### Instructions to follow
What you return must be every line from the beginning of the data through the line holding "header length. -/", unchanged.

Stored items
-- ==== Sys2Proof/Machine/Frame.lean ====
section
/-!
DEFINITION. The frame envelope parser and builder and its six commands (43_frame.md). The byte layouts are
30_encoding.md R69 to R72. LOG 9 for the legacy layout.
-/
namespace Sys2Proof.Machine

/-! ## Parsing (43_frame.md R124 to R126) -/

/-- The fields of a raw frame before its payload (30_encoding.md R69, R70); `hl` is the header length. -/
structure FrameHeader where
  hl    : Nat
  pt    : Byte
  pv    : Byte
  scene : Byte
  gid   : BitVec 16
  oid   : BitVec 16
  cmd   : Byte
  ef    : Byte
  len   : Byte
deriving DecidableEq, Repr

/-- The modern header: 12 bytes (30_encoding.md R69). -/
def modernHeader (f : List Byte) : FrameHeader where
  hl := 12
  pt := byteAt f 2
  pv := byteAt f 3
  scene := byteAt f 4
  gid := be16 (byteAt f 5) (byteAt f 6)
  oid := be16 (byteAt f 7) (byteAt f 8)
  cmd := byteAt f 9
  ef := byteAt f 10
  len := byteAt f 11

/-- The legacy header: 6 bytes, with no protocolVersion, scene, groupId or orgId, which are 0
(30_encoding.md R70; 10_state.md R29, R30). -/
def legacyHeader (f : List Byte) : FrameHeader where
  hl := 6
  pt := byteAt f 2
  pv := 0#8
  scene := 0#8
  gid := 0#16
  oid := 0#16
  cmd := byteAt f 3
  ef := byteAt f 4
  len := byteAt f 5

/-- The header of a raw frame, or FRAME_TOO_SHORT (43_frame.md R124; 60_exceptions.md R149). -/
def parseHeader (f : List Byte) : Except ErrorCode FrameHeader :=
  if f.length < 7 then .error .frameTooShort
  else if isModern (byteAt f 2) then
    if f.length < 13 then .error .frameTooShort else .ok (modernHeader f)
  else .ok (legacyHeader f)

/-- The header of a raw frame whose payloadLength passes both checks, else the first error
(43_frame.md R124; 30_encoding.md R71; order in 60_exceptions.md R157). -/
def parseFrame (f : List Byte) : Except ErrorCode FrameHeader :=
  match parseHeader f with
  | .error e => .error e
  | .ok h =>
    if sext8 h.len < 0 then .error .invalidLength
    else if f.length < h.hl + h.len.toNat + 1 then .error .invalidLength
    else .ok h

/-- The frame registers after a successful FPARSE of `f` (43_frame.md R124, R125). The header bytes are
stored unchecked (43_frame.md R138); bytes between the payload and the last byte are covered by the CRC
only. -/
def parsedRegs (c : Params) (f : List Byte) (h : FrameHeader) : FrameRegs :=
  let n := f.length
  { fstate := .parsed
    fleg := isLegacy h.pt
    fhdr := (byteAt f 0, byteAt f 1)
    fpt := h.pt
    fpv := h.pv
    fscene := h.scene
    fgid := h.gid
    foid := h.oid
    fcmd := h.cmd
    fcmdv := true
    fef := h.ef
    fplen := h.len
    fpay := byteRange f h.hl (h.hl + h.len.toNat)
    fcrcrx := byteAt f (n - 1)
    fcrccalc := crc8 (byteRange f 0 (n - 1))
    fcrcok := crc8 (byteRange f 0 (n - 1)) == byteAt f (n - 1)
    flvar := c.lockVariant h.pt h.pv h.scene
    fdone := false
    fplain := [] }

/-- FPARSE with the parameters given: the input as a raw frame into the frame registers; an error also drops
the held frame (43_frame.md R124, R126). -/
def fparseWith (c : Params) (s : State) : Result :=
  match parseFrame (input s) with
  | .error e => fails e (dropFrame s)
  | .ok h => .next (finish (setFrame (parsedRegs c (input s) h) s))

/-- FPARSE (43_frame.md R124). -/
def execFparse (s : State) : Result := fparseWith Config.params s

/-! ## Decoding the payload (43_frame.md R127 to R129) -/

/-- The plaintext of the held payload, or why there is none: a legacy payload through the legacy cipher
with key FEF; an empty modern payload is not encrypted; any other modern payload is AES-CBC under KEY
(43_frame.md R128; FEF is not consulted for modern frames, 90_conflicts.md C4). -/
def decodePayload (s : State) : Except ErrorCode (List Byte) :=
  if s.frame.fleg then .ok (legacyXor s.frame.fpay s.frame.fef)
  else if s.frame.fplen = 0#8 then .ok []
  else if s.kvalid = false then .error .commandNotReady
  else
    match cbcDec s.frame.fpay s.key with
    | none => .error .decryption
    | some p => .ok p

/-- FDATA with the parameters given: the held frame's payload decoded to the output and cached; a cached
payload is returned with nothing checked and nothing decoded (43_frame.md R128, R129; order in
60_exceptions.md R157). -/
def fdataWith (c : Params) (s : State) : Result :=
  if s.frame.fstate ≠ .parsed then fails .commandNotReady s
  else if s.frame.fdone then finishWith c s.frame.fplain s
  else if crcOk s = false then fails .crcMismatch s
  else
    match decodePayload s with
    | .error e => fails e s
    | .ok p => finishWith c p (cachePlain p s)

/-- FDATA (43_frame.md R128). -/
def execFdata (s : State) : Result := fdataWith Config.params s

/-! ## Building (43_frame.md R130 to R136) -/

/-- The frame registers after FINIT from the 7-byte descriptor `d` with encryptFlag `ef`
(43_frame.md R130; 30_encoding.md R72). -/
def shellRegs (c : Params) (d : List Byte) (ef : Byte) : FrameRegs where
  fstate := .shell
  fleg := isLegacy (byteAt d 0)
  fhdr := (Config.header0, Config.header1)
  fpt := byteAt d 0
  fpv := byteAt d 1
  fscene := byteAt d 2
  fgid := be16 (byteAt d 3) (byteAt d 4)
  foid := be16 (byteAt d 5) (byteAt d 6)
  fcmd := 0x00#8
  fcmdv := false
  fef := ef
  fplen := 0x00#8
  fpay := []
  fcrcrx := 0x00#8
  fcrccalc := 0x00#8
  fcrcok := false
  flvar := c.lockVariant (byteAt d 0) (byteAt d 1) (byteAt d 2)
  fdone := false
  fplain := []

/-- FINIT with the parameters and the draw given: a shell from the descriptor in the input, the encryptFlag
being the drawn seed for a legacy-V2 protocolType and APP_COMMAND_FLAG for every other
(43_frame.md R130, R131). The draw is spent only when it is used and the command does not fail
(20_memory.md R57; 60_exceptions.md R148). LOG 19. -/
def finitWith (c : Params) (draw : Fin 127) (s : State) : Result :=
  if s.ilen ≠ 7 then fails .invalidLength s
  else if drawsEncryptFlag c (byteAt (input s) 0) then
    .next (finish (setFrame (shellRegs c (input s) (seedOf draw)) (consumeDraw s)))
  else .next (finish (setFrame (shellRegs c (input s) c.appCommandFlag) s))

/-- FINIT (43_frame.md R130). LOG 3. -/
def execFinit (s : State) : Result := finitWith Config.params (nextDraw s) s

/-- FSETCMD: FCMD <- imm, FCMDV <- 1; COMMAND_NOT_READY when no frame is held (43_frame.md R132). -/
def execFsetcmd (imm : Byte) (s : State) : Result :=
  if s.frame.fstate = .empty then fails .commandNotReady s
  else .next (finish (setCommandType imm s))

/-- FSETEF: FEF <- imm; COMMAND_NOT_READY when no frame is held (43_frame.md R133). -/
def execFsetef (imm : Byte) (s : State) : Result :=
  if s.frame.fstate = .empty then fails .commandNotReady s
  else .next (finish (setEncryptFlag imm s))

/-- The modern header that FBUILD emits, `n` being the length of the ciphertext (43_frame.md R134, R135;
30_encoding.md R69). -/
def modernPrefix (r : FrameRegs) (n : Nat) : List Byte :=
  [Config.header0, Config.header1, r.fpt, r.fpv, r.fscene, hiByte r.fgid, loByte r.fgid,
   hiByte r.foid, loByte r.foid, r.fcmd, r.fef, BitVec.ofNat 8 n]

/-- The legacy header that FBUILD emits, `n` being the length of the payload (43_frame.md R134, R136;
30_encoding.md R70). -/
def legacyPrefix (r : FrameRegs) (n : Nat) : List Byte :=
  [Config.header0, Config.header1, r.fpt, r.fcmd, r.fef, BitVec.ofNat 8 n]

/-- The frame without its CRC byte, or the first error (43_frame.md R134; order in
60_exceptions.md R157). -/
def frameBody (s : State) : Except ErrorCode (List Byte) :=
  let p := input s
  if s.frame.fleg then
    if p.length > 127 then .error .invalidLength
    else .ok (legacyPrefix s.frame p.length ++ legacyXor p s.frame.fef)
  else if p.length > 0 ∧ s.kvalid = false then .error .missingAesKey
  else
    let c := if p.length > 0 then cbcEnc p s.key else []
    if c.length > 127 then .error .invalidLength
    else .ok (modernPrefix s.frame c.length ++ c)

/-- FBUILD with the parameters given: the held frame serialised with the input as its plaintext payload and the CRC appended; no
frame register is written (43_frame.md R134). -/
def fbuildWith (c : Params) (s : State) : Result :=
  if s.frame.fstate = .empty ∨ s.frame.fcmdv = false then fails .commandNotReady s
  else
    match frameBody s with
    | .error e => fails e s
    | .ok body => finishWith c (body ++ [crc8 body]) s

/-- FBUILD (43_frame.md R134). -/
def execFbuild (s : State) : Result := fbuildWith Config.params s

end Sys2Proof.Machine
end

### Response box
-- ==== Sys2Proof/Machine/Frame.lean ====
section
/-!
DEFINITION. The frame envelope parser and builder and its six commands (43_frame.md). The byte layouts are
30_encoding.md R69 to R72. LOG 9 for the legacy layout.
-/
namespace Sys2Proof.Machine

/-! ## Parsing (43_frame.md R124 to R126) -/

/-- The fields of a raw frame before its payload (30_encoding.md R69, R70); `hl` is the header length. -/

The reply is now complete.